=== Records supplied ===
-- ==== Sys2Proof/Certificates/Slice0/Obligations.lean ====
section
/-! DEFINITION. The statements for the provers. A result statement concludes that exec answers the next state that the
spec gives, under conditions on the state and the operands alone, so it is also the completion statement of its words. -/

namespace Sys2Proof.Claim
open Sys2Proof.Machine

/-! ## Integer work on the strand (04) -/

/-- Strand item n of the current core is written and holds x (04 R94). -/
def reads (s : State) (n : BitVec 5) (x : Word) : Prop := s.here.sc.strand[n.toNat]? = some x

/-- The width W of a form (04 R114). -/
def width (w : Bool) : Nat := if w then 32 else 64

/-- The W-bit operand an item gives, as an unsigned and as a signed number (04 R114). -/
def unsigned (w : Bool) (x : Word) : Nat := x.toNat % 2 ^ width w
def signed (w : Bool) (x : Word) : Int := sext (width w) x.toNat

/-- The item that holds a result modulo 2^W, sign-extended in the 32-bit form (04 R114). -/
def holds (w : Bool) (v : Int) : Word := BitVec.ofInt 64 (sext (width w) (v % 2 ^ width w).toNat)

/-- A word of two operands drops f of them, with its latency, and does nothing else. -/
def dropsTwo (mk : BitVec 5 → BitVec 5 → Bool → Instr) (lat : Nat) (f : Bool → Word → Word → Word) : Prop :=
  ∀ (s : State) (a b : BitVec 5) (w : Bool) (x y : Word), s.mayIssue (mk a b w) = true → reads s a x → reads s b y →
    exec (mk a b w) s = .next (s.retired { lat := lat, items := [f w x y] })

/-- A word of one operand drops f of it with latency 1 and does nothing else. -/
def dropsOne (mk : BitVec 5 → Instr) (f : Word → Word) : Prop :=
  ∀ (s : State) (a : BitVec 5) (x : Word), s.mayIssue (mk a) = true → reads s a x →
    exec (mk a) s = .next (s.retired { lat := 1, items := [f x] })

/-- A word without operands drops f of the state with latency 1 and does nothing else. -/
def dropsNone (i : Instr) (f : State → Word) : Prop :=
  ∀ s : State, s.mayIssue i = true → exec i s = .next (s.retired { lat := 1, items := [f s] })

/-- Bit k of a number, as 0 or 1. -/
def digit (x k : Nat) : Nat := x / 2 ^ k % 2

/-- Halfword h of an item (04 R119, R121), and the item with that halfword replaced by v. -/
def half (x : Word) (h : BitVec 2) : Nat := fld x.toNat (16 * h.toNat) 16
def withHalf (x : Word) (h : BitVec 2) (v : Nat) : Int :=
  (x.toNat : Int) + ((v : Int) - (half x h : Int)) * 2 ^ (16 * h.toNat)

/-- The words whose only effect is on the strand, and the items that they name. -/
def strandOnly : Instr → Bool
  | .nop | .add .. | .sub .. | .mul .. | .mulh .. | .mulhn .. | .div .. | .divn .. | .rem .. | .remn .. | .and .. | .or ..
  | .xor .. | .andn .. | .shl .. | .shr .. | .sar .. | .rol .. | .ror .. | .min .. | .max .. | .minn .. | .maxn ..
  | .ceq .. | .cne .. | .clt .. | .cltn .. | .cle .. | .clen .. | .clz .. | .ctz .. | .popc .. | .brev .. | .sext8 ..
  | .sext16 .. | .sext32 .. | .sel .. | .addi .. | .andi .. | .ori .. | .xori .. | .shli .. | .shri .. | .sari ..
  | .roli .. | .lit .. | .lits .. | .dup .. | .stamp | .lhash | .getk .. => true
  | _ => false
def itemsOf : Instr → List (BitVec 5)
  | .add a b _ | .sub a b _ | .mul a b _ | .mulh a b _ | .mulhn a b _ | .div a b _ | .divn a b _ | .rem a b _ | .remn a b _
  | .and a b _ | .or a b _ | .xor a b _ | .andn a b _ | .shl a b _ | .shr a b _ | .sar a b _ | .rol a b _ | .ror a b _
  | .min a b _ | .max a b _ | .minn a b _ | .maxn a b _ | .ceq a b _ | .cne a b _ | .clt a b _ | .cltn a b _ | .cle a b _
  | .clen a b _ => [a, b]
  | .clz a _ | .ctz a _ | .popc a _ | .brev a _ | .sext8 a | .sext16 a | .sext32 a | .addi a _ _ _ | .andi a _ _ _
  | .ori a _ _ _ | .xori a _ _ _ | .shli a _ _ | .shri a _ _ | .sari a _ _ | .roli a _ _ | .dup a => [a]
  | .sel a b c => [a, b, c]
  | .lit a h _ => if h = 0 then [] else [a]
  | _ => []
===
Your answer must be every record above, set down exactly as written.

-- ==== Sys2Proof/Certificates/Slice0/Obligations.lean ====
section
/-! DEFINITION. The statements for the provers. A result statement concludes that exec answers the next state that the
spec gives, under conditions on the state and the operands alone, so it is also the completion statement of its words. -/

namespace Sys2Proof.Claim
open Sys2Proof.Machine

/-! ## Integer work on the strand (04) -/

/-- Strand item n of the current core is written and holds x (04 R94). -/
def reads (s : State) (n : BitVec 5) (x : Word) : Prop := s.here.sc.strand[n.toNat]? = some x

/-- The width W of a form (04 R114). -/
def width (w : Bool) : Nat := if w then 32 else 64

/-- The W-bit operand an item gives, as an unsigned and as a signed number (04 R114). -/
def unsigned (w : Bool) (x : Word) : Nat := x.toNat % 2 ^ width w
def signed (w : Bool) (x : Word) : Int := sext (width w) x.toNat

/-- The item that holds a result modulo 2^W, sign-extended in the 32-bit form (04 R114). -/
def holds (w : Bool) (v : Int) : Word := BitVec.ofInt 64 (sext (width w) (v % 2 ^ width w).toNat)

/-- A word of two operands drops f of them, with its latency, and does nothing else. -/
def dropsTwo (mk : BitVec 5 → BitVec 5 → Bool → Instr) (lat : Nat) (f : Bool → Word → Word → Word) : Prop :=
  ∀ (s : State) (a b : BitVec 5) (w : Bool) (x y : Word), s.mayIssue (mk a b w) = true → reads s a x → reads s b y →
    exec (mk a b w) s = .next (s.retired { lat := lat, items := [f w x y] })

/-- A word of one operand drops f of it with latency 1 and does nothing else. -/
def dropsOne (mk : BitVec 5 → Instr) (f : Word → Word) : Prop :=
  ∀ (s : State) (a : BitVec 5) (x : Word), s.mayIssue (mk a) = true → reads s a x →
    exec (mk a) s = .next (s.retired { lat := 1, items := [f x] })

/-- A word without operands drops f of the state with latency 1 and does nothing else. -/
def dropsNone (i : Instr) (f : State → Word) : Prop :=
  ∀ s : State, s.mayIssue i = true → exec i s = .next (s.retired { lat := 1, items := [f s] })

/-- Bit k of a number, as 0 or 1. -/
def digit (x k : Nat) : Nat := x / 2 ^ k % 2

/-- Halfword h of an item (04 R119, R121), and the item with that halfword replaced by v. -/
def half (x : Word) (h : BitVec 2) : Nat := fld x.toNat (16 * h.toNat) 16
def withHalf (x : Word) (h : BitVec 2) (v : Nat) : Int :=
  (x.toNat : Int) + ((v : Int) - (half x h : Int)) * 2 ^ (16 * h.toNat)

/-- The words whose only effect is on the strand, and the items that they name. -/
def strandOnly : Instr → Bool
  | .nop | .add .. | .sub .. | .mul .. | .mulh .. | .mulhn .. | .div .. | .divn .. | .rem .. | .remn .. | .and .. | .or ..
  | .xor .. | .andn .. | .shl .. | .shr .. | .sar .. | .rol .. | .ror .. | .min .. | .max .. | .minn .. | .maxn ..
  | .ceq .. | .cne .. | .clt .. | .cltn .. | .cle .. | .clen .. | .clz .. | .ctz .. | .popc .. | .brev .. | .sext8 ..
  | .sext16 .. | .sext32 .. | .sel .. | .addi .. | .andi .. | .ori .. | .xori .. | .shli .. | .shri .. | .sari ..
  | .roli .. | .lit .. | .lits .. | .dup .. | .stamp | .lhash | .getk .. => true
  | _ => false
def itemsOf : Instr → List (BitVec 5)
  | .add a b _ | .sub a b _ | .mul a b _ | .mulh a b _ | .mulhn a b _ | .div a b _ | .divn a b _ | .rem a b _ | .remn a b _
  | .and a b _ | .or a b _ | .xor a b _ | .andn a b _ | .shl a b _ | .shr a b _ | .sar a b _ | .rol a b _ | .ror a b _
  | .min a b _ | .max a b _ | .minn a b _ | .maxn a b _ | .ceq a b _ | .cne a b _ | .clt a b _ | .cltn a b _ | .cle a b _
  | .clen a b _ => [a, b]
  | .clz a _ | .ctz a _ | .popc a _ | .brev a _ | .sext8 a | .sext16 a | .sext32 a | .addi a _ _ _ | .andi a _ _ _
  | .ori a _ _ _ | .xori a _ _ _ | .shli a _ _ | .shri a _ _ | .sari a _ _ | .roli a _ _ | .dup a => [a]
  | .sel a b c => [a, b, c]
  | .lit a h _ => if h = 0 then [] else [a]
  | _ => []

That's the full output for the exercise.